Records:
theorem State.servePassed_within {L0 : List RegName} {C0 : List Comp} {s0 : State} {s : State} {a : Agent} {op : MemOp} (hL : subList [.MEM_DEEP_WEAR, .FLT_STATUS, .FLT_REC_NEWEST, .FLT_REC_LOST, .FLT_LOG_STATUS, .FLT_P_EVENT] L0 = true) (hC : subList [.mem, .badCheck, .badWord, .resp, .pulses, .flt, .deep, .hp] C0 = true) (hS : Within L0 C0 s0 s) :
    Within L0 C0 s0 (State.servePassed s a op) := by
  unfold State.servePassed
  repeat' (first
    | with_reducible exact hS
    | with_reducible assumption
    | exact subList_trans (by decide +kernel) hL
    | exact subList_trans (by decide +kernel) hC
    | exact subList_elem (by decide +kernel) hL
    | exact subList_elem (by decide +kernel) hC
    | with_reducible apply State.readPassed_within
    | with_reducible apply State.respOk_within
    | with_reducible apply State.deviceReply_within
    | with_reducible apply State.loadErr_within
    | with_reducible apply State.writePassed_within
    | exact Within.memFilter
    | (intro x1; refine Within.cut (l := L0) (c := C0) (s := s0) (t := x1) ?_ ?_; subst x1; rotate_left; intro _; rotate_right)
    | (intro _)
    | lift_lets
    | (with_reducible refine Within.ofPair (by assumption) ?_)
    | (with_reducible refine Within.ofTriple (by assumption) ?_)
    | (with_reducible refine Within.ofFour (by assumption) ?_)
    | (with_reducible refine Within.ofFst (by assumption) ?_)
    | (with_reducible refine Within.ofSome (by assumption) ?_)
    | split
    | dsimp only)

theorem State.refuseMem_within {L0 : List RegName} {C0 : List Comp} {s0 : State} {s : State} {a : Agent} {op : MemOp} {v : Verdict} (hL : subList [.MEM_DEEP_WEAR, .FLT_STATUS, .FLT_REC_NEWEST, .FLT_REC_LOST, .FLT_LOG_STATUS, .FLT_P_EVENT] L0 = true) (hC : subList [.resp, .pulses, .flt, .deep, .hp] C0 = true) (hS : Within L0 C0 s0 s) :
    Within L0 C0 s0 (State.refuseMem s a op v) := by
  unfold State.refuseMem
  repeat' (first
    | with_reducible exact hS
    | with_reducible assumption
    | exact subList_trans (by decide +kernel) hL
    | exact subList_trans (by decide +kernel) hC
    | exact subList_elem (by decide +kernel) hL
    | exact subList_elem (by decide +kernel) hC
    | with_reducible apply State.refusalRecord_within
    | with_reducible apply State.opErr_within
    | exact Within.memFilter
    | (intro x1; refine Within.cut (l := L0) (c := C0) (s := s0) (t := x1) ?_ ?_; subst x1; rotate_left; intro _; rotate_right)
    | (intro _)
    | lift_lets
    | (with_reducible refine Within.ofPair (by assumption) ?_)
    | (with_reducible refine Within.ofTriple (by assumption) ?_)
    | (with_reducible refine Within.ofFour (by assumption) ?_)
    | (with_reducible refine Within.ofFst (by assumption) ?_)
    | (with_reducible refine Within.ofSome (by assumption) ?_)
    | split
    | dsimp only)

theorem State.serveMem_within {L0 : List RegName} {C0 : List Comp} {s0 : State} {s : State} {a : Agent} {op : MemOp} (hL : subList [.MEM_DEEP_WEAR, .FLT_STATUS, .FLT_REC_NEWEST, .FLT_REC_LOST, .FLT_LOG_STATUS, .FLT_P_EVENT] L0 = true) (hC : subList [.mem, .badCheck, .badWord, .resp, .pulses, .flt, .deep, .hp] C0 = true) (hS : Within L0 C0 s0 s) :
    Within L0 C0 s0 (State.serveMem s a op) := by
  unfold State.serveMem
  repeat' (first
    | with_reducible exact hS
    | with_reducible assumption
    | exact subList_trans (by decide +kernel) hL
    | exact subList_trans (by decide +kernel) hC
    | exact subList_elem (by decide +kernel) hL
    | exact subList_elem (by decide +kernel) hC
    | with_reducible apply State.servePassed_within
    | with_reducible apply State.refuseMem_within
    | exact Within.memFilter
    | (intro x1; refine Within.cut (l := L0) (c := C0) (s := s0) (t := x1) ?_ ?_; subst x1; rotate_left; intro _; rotate_right)
    | (intro _)
    | lift_lets
    | (with_reducible refine Within.ofPair (by assumption) ?_)
    | (with_reducible refine Within.ofTriple (by assumption) ?_)
    | (with_reducible refine Within.ofFour (by assumption) ?_)
    | (with_reducible refine Within.ofFst (by assumption) ?_)
    | (with_reducible refine Within.ofSome (by assumption) ?_)
    | split
    | dsimp only)

theorem State.hdwMiss_within {L0 : List RegName} {C0 : List Comp} {s0 : State} {s : State} {w : WaitingReq} (hL : subList [.HDW_P_EVENT, .HDW_P_MISSES] L0 = true) (hC : subList ([] : List Comp) C0 = true) (hS : Within L0 C0 s0 s) :
    Within L0 C0 s0 (State.hdwMiss s w) := by
  unfold State.hdwMiss
  repeat' (first
    | with_reducible exact hS
    | with_reducible assumption
    | exact subList_trans (by decide +kernel) hL
    | exact subList_trans (by decide +kernel) hC
    | exact subList_elem (by decide +kernel) hL
    | exact subList_elem (by decide +kernel) hC
    | with_reducible apply Within.wrF
    | with_reducible apply Within.setB
    | with_reducible apply Within.bump
    | exact Within.memFilter
    | (intro x1; refine Within.cut (l := L0) (c := C0) (s := s0) (t := x1) ?_ ?_; subst x1; rotate_left; intro _; rotate_right)
    | (intro _)
    | lift_lets
    | (with_reducible refine Within.ofPair (by assumption) ?_)
    | (with_reducible refine Within.ofTriple (by assumption) ?_)
    | (with_reducible refine Within.ofFour (by assumption) ?_)
    | (with_reducible refine Within.ofFst (by assumption) ?_)
    | (with_reducible refine Within.ofSome (by assumption) ?_)
    | split
    | dsimp only)

theorem State.complete_within {L0 : List RegName} {C0 : List Comp} {s0 : State} {s : State} {w : WaitingReq} (hL : subList [.MEM_DEEP_WEAR, .HDW_P_EVENT, .HDW_P_MISSES, .FLT_STATUS, .FLT_REC_NEWEST, .FLT_REC_LOST, .FLT_LOG_STATUS, .FLT_P_EVENT] L0 = true) (hC : subList [.mem, .badCheck, .badWord, .resp, .pulses, .flt, .hdw, .deep, .hp] C0 = true) (hS : Within L0 C0 s0 s) :
    Within L0 C0 s0 (State.complete s w) := by
  unfold State.complete
  repeat' (first
    | with_reducible exact hS
    | with_reducible assumption
    | exact subList_trans (by decide +kernel) hL
    | exact subList_trans (by decide +kernel) hC
    | exact subList_elem (by decide +kernel) hL
    | exact subList_elem (by decide +kernel) hC
    | with_reducible apply State.hdwDebit_within
    | with_reducible apply State.serveMem_within
    | with_reducible apply State.hdwMiss_within
    | exact Within.memFilter
    | (intro x1; refine Within.cut (l := L0) (c := C0) (s := s0) (t := x1) ?_ ?_; subst x1; rotate_left; intro _; rotate_right)
    | (intro _)
    | lift_lets
    | (with_reducible refine Within.ofPair (by assumption) ?_)
    | (with_reducible refine Within.ofTriple (by assumption) ?_)
    | (with_reducible refine Within.ofFour (by assumption) ?_)
    | (with_reducible refine Within.ofFst (by assumption) ?_)
    | (with_reducible refine Within.ofSome (by assumption) ?_)
    | split
    | dsimp only)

Work instruction:
Find the word "WaitingReq" in the material, then list each line that holds it.

Response for this exercise:
theorem State.hdwMiss_within {L0 : List RegName} {C0 : List Comp} {s0 : State} {s : State} {w : WaitingReq} (hL : subList [.HDW_P_EVENT, .HDW_P_MISSES] L0 = true) (hC : subList ([] : List Comp) C0 = true) (hS : Within L0 C0 s0 s) :
theorem State.complete_within {L0 : List RegName} {C0 : List Comp} {s0 : State} {s : State} {w : WaitingReq} (hL : subList [.MEM_DEEP_WEAR, .HDW_P_EVENT, .HDW_P_MISSES, .FLT_STATUS, .FLT_REC_NEWEST, .FLT_REC_LOST, .FLT_LOG_STATUS, .FLT_P_EVENT] L0 = true) (hC : subList [.mem, .badCheck, .badWord, .resp, .pulses, .flt, .hdw, .deep, .hp] C0 = true) (hS : Within L0 C0 s0 s) :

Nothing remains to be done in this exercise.